HOW THEY SEE IT U.N. must be reformed to live up to its promise



By RON SILVER and DAVID BOSSIE
BALTIMORE SUN
As the United Nations celebrates its 60th anniversary as a symbol of peace and a beacon of hope, we must offer a frank and critical assessment of its failure to deliver on the promise to halt global human rights abuses, improve economic and social development and significantly enhance world security.
In all three categories, the United Nations has either ignored its charter mandate or has been so overwhelmed with bureaucracy, ineptitude, corruption and inefficiency that it could not carry out its mission.

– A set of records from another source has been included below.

/-! ### The tree of a frequency table -/

/-- The merge loop leaves the entries it starts from alone. -/
theorem mergeLoop_getD (n : Nat) (ar : List Node) (pq : List Nat) (i : Nat) (hi : i < ar.length) :
    (mergeLoop n ar pq).getD i .absent = ar.getD i .absent := by
  induction n generalizing ar pq with
  | zero => rfl
  | succ n ih =>
    rw [mergeLoop]
    cases hm : mergeOnce ar pq with
    | none => rfl
    | some x =>
      obtain ⟨ar', pq'⟩ := x
      have : ∃ x, ar' = ar ++ [x] := by
        rw [mergeOnce] at hm
        split at hm
        · cases hm
        · split at hm
          · cases hm
          · cases hm; exact ⟨_, rfl⟩
      obtain ⟨x, rfl⟩ := this
      dsimp only
      rw [ih _ _ (by rw [List.length_append]; omega), getD_append_lt _ _ _ _ hi]

/-- The last tree's root is the last entry made. -/
theorem Forest.root_eq {ar : List Node} {root L W : Nat} {U : Nat → List Nat} (F : Forest ar [root] L W U) (hL : 1 ≤ L) :
    root = 2 * L - 2 := by
  have hsize := F.size
  simp only [List.length_singleton] at hsize
  by_contra hne
  obtain ⟨p, hp, -⟩ := F.one_parent (2 * L - 2) (by omega) (by rw [List.mem_singleton]; exact fun h => hne h.symm)
  have hlt := childOf_getD_lt ar p _ hp
  by_cases hpL : p.1 < L
  · obtain ⟨sym, w, hl⟩ := F.leaves p.1 hpL
    rw [hl] at hp; cases hp
  · obtain ⟨l, r, w, h₁, h₂, h₃, -⟩ := F.internals p.1 (by omega) hlt
    rw [h₁, childOf, Option.some.injEq] at hp
    split at hp <;> omega

theorem allSymbols_length : allSymbols.length = 256 := by simp [allSymbols]

theorem presentSymbols_length_le (f : FreqTable) : (presentSymbols f).length ≤ 256 := by
  rw [← allSymbols_length]; exact List.length_filter_le _ _

theorem mem_presentSymbols (f : FreqTable) (s : Byte) : s ∈ presentSymbols f ↔ symGet f s ≠ 0 := by
  simp [presentSymbols, mem_allSymbols]

/-- The alphabet is empty exactly when no symbol is present. -/
theorem allZero_iff (f : FreqTable) : allZero f = true ↔ presentSymbols f = [] := by
  rw [allZero, toList_eq_map_symGet, List.all_eq_true]
  constructor
  · intro h
    refine List.eq_nil_iff_forall_not_mem.mpr fun s hs => (mem_presentSymbols f s).mp hs ?_
    simpa using h _ (List.mem_map_of_mem (mem_allSymbols s))
  · intro h x hx
    obtain ⟨s, -, rfl⟩ := List.mem_map.mp hx
    by_contra hne
    have : s ∈ presentSymbols f := (mem_presentSymbols f s).mpr (by simpa using hne)
    rw [h] at this; cases this

/-- The leaves BUILD makes, the dummy included (R141, R142). -/
theorem withDummy_realLeaves_length (f : FreqTable) : (withDummy (realLeaves f)).length = leafCount f := by
  rw [withDummy, leafCount, realLeaves_eq, List.length_map]
  split
  · rename_i h; rw [List.length_append, List.length_map, List.length_singleton, h]
  · rw [List.length_map]

theorem withDummy_realLeaves_leaf (f : FreqTable) : ∀ x ∈ withDummy (realLeaves f), ∃ sym w, x = .leaf sym w := by
  intro x hx
  have hr : x ∈ realLeaves f → ∃ sym w, x = .leaf sym w := by
    rw [realLeaves_eq]
    intro h
    obtain ⟨s, -, rfl⟩ := List.mem_map.mp h
    exact ⟨_, _, rfl⟩
  rw [withDummy] at hx
  split at hx
  · rcases List.mem_append.mp hx with h | h
    · exact hr h
    · rw [List.mem_singleton] at h; exact ⟨_, _, h⟩
  · exact hr hx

The United Nations was born from the ashes of World War II with a primary goal of creating a charter around which all countries could join in the collective effort to prevent the outbreak of future wars. It was a just and noble cause in the wake of 30 million casualties in World War I and more than 60 million casualties in World War II.
International law
The U.N. Charter says that only the nations that abide by international law, honor each other's borders, renounce aggression and respect human rights can be members of the United Nations. But barely a year after that charter was drafted, British Prime Minister Winston Churchill issued a stern warning, voicing his concerns that the Soviet Union -- a U.N. member -- was a growing threat to world peace.
From the day of the United Nations' founding, dozens of its "member" nations have participated in open and deliberate acts of hostile aggression and have engaged in the most heinous human rights abuses with no regard for the mission or the mandate of the United Nations.

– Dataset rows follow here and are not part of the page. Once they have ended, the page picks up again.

/-- A nonempty byte sequence has a tree, whose leaves the walk lists. -/
theorem exists_tree_of_bytes (bs : List Byte) (hne : bs ≠ []) (hlen : bs.length < 2 ^ 32) :
    ∃ T ls, treeOf (histogram bs) = some T ∧ leafPaths T.node T.root = .ok ls := by
  obtain ⟨b, hb⟩ := List.exists_mem_of_ne_nil bs hne
  obtain ⟨T, hT⟩ := exists_treeOf_of_present _ b (symGet_histogram_ne_zero bs hlen b hb)
  obtain ⟨ls, hls, -⟩ := leafPaths_of_treeOf _ T hT
  exact ⟨T, ls, hT, hls⟩

/-- The path of every listed leaf leads from the root through internal nodes to a leaf of its symbol. -/
theorem listed_reaches {f : FreqTable} {T : Tree} {ls : List LeafPath} (hT : treeOf f = some T)
    (hls : leafPaths T.node T.root = .ok ls) {l : LeafPath} (hl : l ∈ ls) : reaches T.node T.root.toNat l.path l.sym := by
  refine leafPaths_reaches T.node T.root ls hls (fun sym w hroot => ?_) l hl
  have A := arenaTree_of_treeOf f T hT
  have hbound := A.leaves_bound
  have hlt := A.lt_of_leaf _ sym w hroot
  obtain ⟨-, -, -, -, -, hnum, hroot', -⟩ := treeOf_forest f T hT
  omega

section Coded

variable {bs : List Byte} {T : Tree} {ls : List LeafPath} (hlen : bs.length < 2 ^ 32)
  (hT : treeOf (histogram bs) = some T) (hls : leafPaths T.node T.root = .ok ls)
include hT hls

/-- R97: the archive of a nonempty sequence, where the walk lists the leaves of its tree. -/
theorem archive_of_tree (hne : bs ≠ []) :
    archive bs = headerBytes (BitVec.ofNat 32 bs.length) (histogram bs) ++ bitsBytes (codeBits (codesOf ls) bs) := by
  rw [archive, if_neg hne, codesOfFreq, hT, Option.bind_some, codesFor, hls, Option.getD_some]

theorem archive_length_of_tree (hne : bs ≠ []) : (archive bs).length = 1028 + ceilDiv (codeBits (codesOf ls) bs).length 8 := by
  rw [archive_of_tree hT hls hne, List.length_append, headerBytes_length, bitsBytes_length]

include hlen

/-- R174: the payload's code bits are as many as the walk counts. -/
theorem codeBits_codesOf_length : (codeBits (codesOf ls) bs).length = encodedBits ls := by
  rw [encodedBits_eq_codedBits hT hls, codedBits_histogram bs hlen]

theorem isSome_code_of_mem (b : Byte) (hb : b ∈ bs) : (symGet (codesOf ls) b).isSome = true := by
  obtain ⟨p, -, hp, -⟩ := exists_code_of_present hT hls b (symGet_histogram_ne_zero bs hlen b hb)
  rw [hp, Option.isSome_some]

/-- R98: bytes of the sequence are coded along the paths of listed leaves, one leaf of its symbol for each byte. -/
theorem exists_leaves_of_bytes (cs : List Byte) (hcs : ∀ b ∈ cs, b ∈ bs) :
    ∃ xs : List LeafPath, (∀ x ∈ xs, x ∈ ls) ∧ (xs.map fun x => x.sym) = cs ∧
      (xs.flatMap fun x => x.path) = codeBits (codesOf ls) cs := by
  induction cs with
  | nil => exact ⟨[], by simp, rfl, rfl⟩
  | cons b cs ih =>
    rw [List.forall_mem_cons] at hcs
    obtain ⟨xs, hmem, hsyms, hpaths⟩ := ih hcs.2
    obtain ⟨p, hp⟩ := Option.isSome_iff_exists.mp (isSome_code_of_mem hlen hT hls b hcs.1)
    obtain ⟨l, hl, -, hsym, rfl⟩ := (symGet_codesOf_listed hT hls b p).mp hp
    refine ⟨l :: xs, List.forall_mem_cons.mpr ⟨hl, hmem⟩, by rw [List.map_cons, hsym, hsyms], ?_⟩
    rw [List.flatMap_cons, hpaths, codeBits, codeBits, List.flatMap_cons, hp, Option.getD_some]

end Coded

/-! ### COMPRESS (R200) -/

/-- The state of a COMPRESS whose counts, tree and codes are made, before it writes. -/
def tabled (s : State) (T : Tree) (ls : List LeafPath) : State := gencoded (installTree (counted s) T) ls

/-- What COMPRESS of a nonempty window leaves before completion: its tables, and the archive at DST_ADDR. -/
def compressed (s : State) (T : Tree) (ls : List LeafPath) : State :=
  { tabled s T ls with mem := Memory.writeList s.mem s.dstAddr.toNat (archive (srcBytes s)) }

section Source

variable {s : State} {T : Tree} {ls : List LeafPath} (hsrc : allOK s s.srcAddr.toNat s.srcLen.toNat)
  (hT : treeOf (histogram (srcBytes s)) = some T) (hls : leafPaths T.node T.root = .ok ls)
include hsrc hT hls

/-- R200: COMPRESS over a source that responds makes its tables and goes on to the capacity test. -/
theorem compressNonempty_tabled : compressNonempty s = (do
    raiseIf (decide (1028 + ceilDiv (encodedBits ls) 8 > s.dstCap.toNat)) (.inflight .dstOverflow 0)
    let m ← writeHeader (tabled s T ls)
    let p ← packBits s.memMap (codesOf ls) m s.srcAddr.toNat s.srcLen.toNat (s.dstAddr.toNat + 1028) (s.dstCap.toNat - 1028)
    .ok (1028 + p.o, { tabled s T ls with mem := p.mem, bitCnt := BitVec.ofNat 48 p.nb })) := by
  have hbuild : buildTree (counted s) = .ok (installTree (counted s) T) := buildTree_of_treeOf _ T hT
  have hgen : genCodes (installTree (counted s) T) = .ok (tabled s T ls) := genCodes_ok _ ls rfl hls
  have hbitCnt : (tabled s T ls).bitCnt.toNat = encodedBits ls :=
    BitVec.toNat_ofNat .. ▸ Nat.mod_eq_of_lt (encodedBits_eq_codedBits hT hls ▸ codedBits_lt hT hls)
  rw [compressNonempty, countFreq_ok s hsrc, run_bind_ok, hbuild, run_bind_ok, hgen, run_bind_ok, hbitCnt]
  rfl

Even a cursory review of the U.N. role in international conflicts reveals a long list of failures to halt human rights abuses, mediate border disputes between countries and resolve issues of arms escalation and acts of aggression between nations.
The United Nations was unable to halt the hostility between India and Pakistan in 1947, the Arab-Israeli conflicts of the late 1940s, the ongoing political repression of the people of Cuba, the slaughter of millions of Cambodian refugees by the ruthless dictator Pol Pot in the 1970s, the hardships and abuses faced by Somali refugees in the 1990s and, most recently, the government-sponsored genocides in Rwanda and Bosnia in which hundreds of thousands of innocent civilians have been killed.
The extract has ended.